Earlier this month, the National Transportation Safety Board (NTSB) released preliminary statistics about transportation-related deaths in the United States during 2013. Overall, the news was better than the prior year. Transportation-related fatalities decreased by about three percent and fewer marine, aviation, highway and pipeline related transportation deaths occurred.
The Same Was Not True for Railroad-Related Deaths
The railroad transportation sector experienced an increase in fatalities from 2012 to 2013. According to the NTSB:
- 34,678 people died in transportation accidents throughout the United States in 2013. This is 1,118 fewer people than the 35,796 people who died in 2012 transportation accidents.
- Railroad deaths increased by 6 percent from 2012 to 2013.
- The number of railroad deaths increased from 840 in 2012 to 891 in 2013.

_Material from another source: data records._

-- ==== Sys2Proof/Machine/Fp.lean ====
section
/-! DEFINITION. Floating point as the vector unit, the tensor engines and Mosaic compute it (R227, R349, R396): IEEE 754
binary formats, rounding to nearest with ties to even, subnormals kept, one canonical NaN per format. Every operation is
exact on sign, magnitude and power of two, and rounds once. -/

namespace Sys2Proof.Machine

open Sys2Proof

/-- A binary format: exponent bits, fraction bits, canonical NaN. -/
structure FFmt where
  eb : Nat
  mb : Nat
  qnan : Nat
  deriving DecidableEq, Repr

def fp16 : FFmt := ⟨5, 10, 0x7E00⟩
def bf16 : FFmt := ⟨8, 7, 0x7FC0⟩
def fp32 : FFmt := ⟨8, 23, 0x7FC00000⟩
def fp64 : FFmt := ⟨11, 52, 0x7FF8000000000000⟩

/-- A floating value: NaN, an infinity, or sign, magnitude and power of two. -/
inductive FV where
  | nan
  | inf (neg : Bool)
  | fin (neg : Bool) (m : Nat) (e : Int)
  deriving DecidableEq, Repr

namespace FFmt

def bias (f : FFmt) : Int := (2 ^ (f.eb - 1) : Int) - 1

/-- Exponent of the least significant bit of a subnormal. -/
def qmin (f : FFmt) : Int := 1 - f.bias - f.mb

def infBits (f : FFmt) : Nat := (2 ^ f.eb - 1) * 2 ^ f.mb

def width (f : FFmt) : Nat := f.eb + f.mb + 1

/-- Value of an encoding. -/
def dec (f : FFmt) (b : Nat) : FV :=
  let s := bit b (f.eb + f.mb)
  let ex := bits b f.mb f.eb
  let fr := bits b 0 f.mb
  if ex = 2 ^ f.eb - 1 then (if fr = 0 then .inf s else .nan)
  else if ex = 0 then .fin s fr f.qmin
  else .fin s (fr + 2 ^ f.mb) (f.qmin + (ex : Int) - 1)

/-- Encoding of an infinity. -/
def encInf (f : FFmt) (neg : Bool) : Nat := bnat neg * 2 ^ (f.eb + f.mb) + f.infBits

/-- Magnitude m · 2^e rounded to the format, ties to even. -/
def roundMag (f : FFmt) (m : Nat) (e : Int) : Nat :=
  if m = 0 then 0 else
    let q : Int := max (e + (Nat.log2 m : Int) - (f.mb : Int)) f.qmin
    let sh := q - e
    let mant : Nat :=
      if sh ≤ 0 then m * 2 ^ (-sh).toNat
      else
        let d := 2 ^ sh.toNat
        let k := m / d
        let r := m % d
        if 2 * r > d ∨ (2 * r = d ∧ k % 2 = 1) then k + 1 else k
    let b := (q - f.qmin).toNat * 2 ^ f.mb + mant
    if b ≥ f.infBits then f.infBits else b

/-- Encoding of a value, rounded once. -/
def enc (f : FFmt) (v : FV) : Nat :=
  match v with
  | .nan => f.qnan
  | .inf s => f.encInf s
  | .fin s m e => bnat s * 2 ^ (f.eb + f.mb) + f.roundMag m e

end FFmt

namespace FV

/-- A signed integer times a power of two; `z` is the sign of a zero result. -/
def ofInt (i : Int) (e : Int) (z : Bool) : FV :=
  if i = 0 then .fin z 0 0 else .fin (decide (i < 0)) i.natAbs e

/-- Signed magnitude at exponent `e0`, which is at most the value's own. -/
def at_ (neg : Bool) (m : Nat) (e e0 : Int) : Int :=
  let x : Int := (m * 2 ^ (e - e0).toNat : Nat)
  if neg then -x else x

def neg : FV → FV
  | .nan => .nan
  | .inf s => .inf (!s)
  | .fin s m e => .fin (!s) m e

/-- Exact sum. A zero sum is +0 unless both terms are negative zeros or negative (IEEE 754, to nearest). -/
def add : FV → FV → FV
  | .nan, _ => .nan
  | _, .nan => .nan
  | .inf a, .inf b => if a = b then .inf a else .nan
  | .inf a, _ => .inf a
  | _, .inf b => .inf b
  | .fin sa ma ea, .fin sb mb eb =>
    let e0 := min ea eb
    ofInt (at_ sa ma ea e0 + at_ sb mb eb e0) e0 (sa && sb)

/-- Exact product. -/
def mul : FV → FV → FV
  | .nan, _ => .nan
  | _, .nan => .nan
  | .inf a, .inf b => .inf (a != b)
  | .inf a, .fin s m _ => if m = 0 then .nan else .inf (a != s)
  | .fin s m _, .inf b => if m = 0 then .nan else .inf (s != b)
  | .fin sa ma ea, .fin sb mb eb => .fin (sa != sb) (ma * mb) (ea + eb)

/-- Order of the extended numbers, as a comparison of exact values; false with a NaN. -/
def lt : FV → FV → Bool
  | .nan, _ => false
  | _, .nan => false
  | .inf a, .inf b => a && !b
  | .inf a, .fin _ _ _ => a
  | .fin _ _ _, .inf b => !b
  | .fin sa ma ea, .fin sb mb eb =>
    let e0 := min ea eb
    decide (at_ sa ma ea e0 < at_ sb mb eb e0)

def isNan : FV → Bool
  | .nan => true
  | _ => false

/-- Largest integer at most the value, clamped to a range; NaN gives the low end. -/
def floorClamp (lo hi : Int) : FV → Int
  | .nan => lo
  | .inf s => if s then lo else hi
  | .fin s m e =>
    let x : Int := if s then -(m : Int) else m
    let r := if 0 ≤ e then x * 2 ^ e.toNat else x / (2 ^ (-e).toNat : Int)
    clampI lo hi r

/-- Nearest integer, ties to even. -/
def nearestInt : FV → Option Int
  | .nan => none
  | .inf _ => none
  | .fin s m e =>
    let k : Nat :=
      if 0 ≤ e then m * 2 ^ e.toNat
      else
        let d := 2 ^ (-e).toNat
        let q := m / d
        let r := m % d
        if 2 * r > d ∨ (2 * r = d ∧ q % 2 = 1) then q + 1 else q
    some (if s then -(k : Int) else k)

end FV

/-- Sum rounded once. -/
def FFmt.add (f : FFmt) (a b : Nat) : Nat := f.enc ((f.dec a).add (f.dec b))

/-- Product rounded once. -/
def FFmt.mul (f : FFmt) (a b : Nat) : Nat := f.enc ((f.dec a).mul (f.dec b))

/-- c + a·b rounded once. -/
def FFmt.fma (f : FFmt) (a b c : Nat) : Nat := f.enc (((f.dec a).mul (f.dec b)).add (f.dec c))

/-- 1 / a correctly rounded. -/
def FFmt.recip (f : FFmt) (a : Nat) : Nat :=
  match f.dec a with
  | .nan => f.qnan
  | .inf s => bnat s * 2 ^ (f.eb + f.mb)
  | .fin s m e =>
    if m = 0 then f.encInf s
    else
      let k := Nat.log2 m + f.mb + 4
      let n := 2 ^ k
      let q := 2 * (n / m) + bnat (n % m != 0)
      bnat s * 2 ^ (f.eb + f.mb) + f.roundMag q (-(k : Int) - 1 - e)

/-- A signed integer rounded to the format. -/
def FFmt.ofInt (f : FFmt) (i : Int) : Nat := f.enc (FV.ofInt i 0 false)

/-- Quotient n / d of positive numbers as magnitude and power of two, exact or with a sticky last bit. -/
def quotMag (n d : Nat) (prec : Nat) : Nat × Int :=
  let k := prec + Nat.log2 d + 2 - Nat.log2 n
  let q := n * 2 ^ k / d
  (2 * q + bnat (n * 2 ^ k % d != 0), -(k : Int) - 1)

/-- a / b rounded once. -/
def FFmt.div (f : FFmt) (a b : Nat) : Nat :=
  match f.dec a, f.dec b with
  | .nan, _ => f.qnan
  | _, .nan => f.qnan
  | .inf _, .inf _ => f.qnan
  | .inf s, .fin t _ _ => f.encInf (s != t)
  | .fin s _ _, .inf t => bnat (s != t) * 2 ^ (f.eb + f.mb)
  | .fin s m e, .fin t n g =>
    if n = 0 then (if m = 0 then f.qnan else f.encInf (s != t))
    else if m = 0 then bnat (s != t) * 2 ^ (f.eb + f.mb)
    else
      let q := quotMag m n (f.mb + 4)
      f.enc (.fin (s != t) q.1 (q.2 + e - g))

/-- a - b rounded once. -/
def FFmt.sub (f : FFmt) (a b : Nat) : Nat := f.enc ((f.dec a).add (f.dec b).neg)

/-- The value of one format in another. -/
def FFmt.conv (f g : FFmt) (a : Nat) : Nat := g.enc (f.dec a)

/-- ln 2 with 256 fraction bits. -/
def ln2Fix : Int := 0xb17217f7d1cf79abc9e3b39803f2f6af40f343267298b62d8a0d175b8baafa2b

/-- Sum of the series of exp, in fixed point with 256 fraction bits. -/
def expSeries (r : Int) : Nat → Nat → Int → Int → Int
  | 0, _, _, acc => acc
  | fuel + 1, i, term, acc =>
    let t := term * r / 2 ^ 256 / (i : Int)
    expSeries r fuel (i + 1) t (acc + t)

/-- exp of a value of magnitude at most 2^10, not 0, with 256 working bits and a sticky last bit. -/
def expMag (neg : Bool) (m : Nat) (e : Int) : Nat × Int :=
  let x : Int := if 0 ≤ e + 256 then (m * 2 ^ (e + 256).toNat : Nat) else ((m / 2 ^ (-(e + 256)).toNat : Nat) : Int)
  let x := if neg then -x else x
  let k := x / ln2Fix
  let s := expSeries (x - k * ln2Fix) 60 1 (2 ^ 256) (2 ^ 256)
  (2 * s.toNat + 1, k - 257)

/-- exp, correctly rounded (R421); the working precision decides every value of binary32. -/
def FFmt.exp (f : FFmt) (a : Nat) : Nat :=
  match f.dec a with
  | .nan => f.qnan
  | .inf s => if s then 0 else f.infBits
  | .fin s m e =>
    if m = 0 then f.enc (.fin false 1 0)
    else if 10 < e + (Nat.log2 m : Int) then (if s then 0 else f.infBits)
    else
      let r := expMag s m e
      f.enc (.fin false r.1 r.2)

/-- binary16 to int16: to nearest even, saturating, NaN gives 0 (R349 VCVTHI). -/
def halfToInt (a : Nat) : Int :=
  match fp16.dec a with
  | .nan => 0
  | .inf s => if s then -32768 else 32767
  | v => match v.nearestInt with
    | some i => satI 16 i
    | none => 0

end Sys2Proof.Machine
end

- While trespassers accounted for many of the railroad deaths, passengers, railroad workers and contractors also lost their lives in railroad accidents during 2013.
- Some of these deaths occurred on commuter trains, freight trains, or other types of trains in New York and New Jersey.
The preliminary statistics did not indicate why there was a significant increase in railroad-related deaths. Yet the numbers let us know that this form of transportation is bucking the national trend and deserves attention so that fewer lives can be lost when the government reports on railroad related fatalities for 2015 and beyond.